**Activity:** Could you return the lines below exactly, from the first line up to and including the line that holds "let u := s0.abortJob"?

***

/-- ROLLBACK begins (22 R394): the replay registers, every result in flight, the landings, the engine's entries of the region that have not
started, the copy of a RGN.KEEP that has not ended, and a halted program go; the seat stays frozen. -/
def State.doRollback (s : State) (m : Msg) : State :=
  let c := m.core
  let s1 := (s.dropLaunch c).modCore c (fun k =>
    let from_ : Nat := (k.frames.headD {}).iss
    let kept := k.mxq.filter (fun e => decide (e.iss < from_))
    { k.flushWc with
      stop := some .boundary, frzcause := 3, rolling := some .drain, replay := none, replayNow := false, inflight := []
      keep := none, keepGot := []
      landing := [], pend := k.pend.filter (·.write), mxq := kept
      tileBusy := k.tileBusy.filter (fun t => kept.any (fun e => e.cmd.tiles.contains t) || k.tileClear.any (fun x => x.1 == t)
        || k.run.any (fun r => r.late.isSome && r.entry.cmd.tiles.contains t))
      seq := if k.seq.halted then { k.seq with halted := false, mode := .idle, prog := 0 } else k.seq })
  (((s1.dropWalks (hallOf c) (fun w => w.core == c && w.who != 2)).dropQueued c).dropMail c .rollback).dropHalted (s.core c) c

/-- REPLY: ACTION, VALID, and NPC for REDIRECT (18 Table 18.3). -/
def replyWord (a : Action) (npc : Nat) : Word := word64 (a.num + 0x80 + (if a = .redirect then npc * 2 ^ 16 else 0))

/-- A reply with VALID = 1 for a message: its action, or the one R325 gives in its place, with the event's record. -/
def State.reply (s : State) (m : Msg) (a0 : Action) (npc : Nat) : State :=
  let a := s.escalate m a0
  let s0 : State := { s with mail := s.mail.erase m, box := sput (32 * m.gal + m.slot) { m with reply := replyWord a npc } s.box }
  match a with
  | .resume =>
    let t := s0.doResume m
    (match m.code with
      | .trap _ => t
      | _ => t.record (m.toRecord a 0))
  | .redirect => (s0.doRedirect m npc).record (m.toRecord a 0)
  | .rollback => (s0.doRollback m).record (m.toRecord a 0)
  | .kill => (((s0.modCore m.core Core.letGo).askKill (s.core m.core).task).record (m.toRecord a 0)).settleKills
  | .abort =>
    let u := s0.abortJob (s.core m.core).job m.code
    u.1.record (m.toRecord a u.2)

/-- The message in a mailbox slot that a reply may still answer: not one of a seat whose job is aborted (18 R330, 19 R359). -/
def State.mailAt (s : State) (gal slot : Nat) : Option Msg :=
  s.mail.find? (fun m => m.gal == gal && m.slot == slot && (s.core m.core).abort.isNone)
/-- The words of a mailbox slot (18 R326, Table 18.3). -/
def State.mailboxWords (s : State) (gal slot : Nat) : List Word :=
  match s.mail.find? (fun m => m.gal == gal && m.slot == slot), s.box.find? (fun e => e.1 == 32 * gal + slot) with
  | some m, _ => m.words
  | none, some e => e.2.words
  | none, none => List.replicate 8 0

/-- A reply to what stands in a mailbox slot, if anything does. -/
def State.replyAt (s : State) (gal slot : Nat) (a : Action) (npc : Nat) : Out :=
  match s.mailAt gal slot with
  | some m => .next (s.reply m a npc)
  | none => .next s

***

**Task solution:**
/-- ROLLBACK begins (22 R394): the replay registers, every result in flight, the landings, the engine's entries of the region that have not
started, the copy of a RGN.KEEP that has not ended, and a halted program go; the seat stays frozen. -/
def State.doRollback (s : State) (m : Msg) : State :=
  let c := m.core
  let s1 := (s.dropLaunch c).modCore c (fun k =>
    let from_ : Nat := (k.frames.headD {}).iss
    let kept := k.mxq.filter (fun e => decide (e.iss < from_))
    { k.flushWc with
      stop := some .boundary, frzcause := 3, rolling := some .drain, replay := none, replayNow := false, inflight := []
      keep := none, keepGot := []
      landing := [], pend := k.pend.filter (·.write), mxq := kept
      tileBusy := k.tileBusy.filter (fun t => kept.any (fun e => e.cmd.tiles.contains t) || k.tileClear.any (fun x => x.1 == t)
        || k.run.any (fun r => r.late.isSome && r.entry.cmd.tiles.contains t))
      seq := if k.seq.halted then { k.seq with halted := false, mode := .idle, prog := 0 } else k.seq })
  (((s1.dropWalks (hallOf c) (fun w => w.core == c && w.who != 2)).dropQueued c).dropMail c .rollback).dropHalted (s.core c) c

/-- REPLY: ACTION, VALID, and NPC for REDIRECT (18 Table 18.3). -/
def replyWord (a : Action) (npc : Nat) : Word := word64 (a.num + 0x80 + (if a = .redirect then npc * 2 ^ 16 else 0))

/-- A reply with VALID = 1 for a message: its action, or the one R325 gives in its place, with the event's record. -/
def State.reply (s : State) (m : Msg) (a0 : Action) (npc : Nat) : State :=
  let a := s.escalate m a0
  let s0 : State := { s with mail := s.mail.erase m, box := sput (32 * m.gal + m.slot) { m with reply := replyWord a npc } s.box }
  match a with
  | .resume =>
    let t := s0.doResume m
    (match m.code with
      | .trap _ => t
      | _ => t.record (m.toRecord a 0))
  | .redirect => (s0.doRedirect m npc).record (m.toRecord a 0)
  | .rollback => (s0.doRollback m).record (m.toRecord a 0)
  | .kill => (((s0.modCore m.core Core.letGo).askKill (s.core m.core).task).record (m.toRecord a 0)).settleKills
  | .abort =>
    let u := s0.abortJob (s.core m.core).job m.code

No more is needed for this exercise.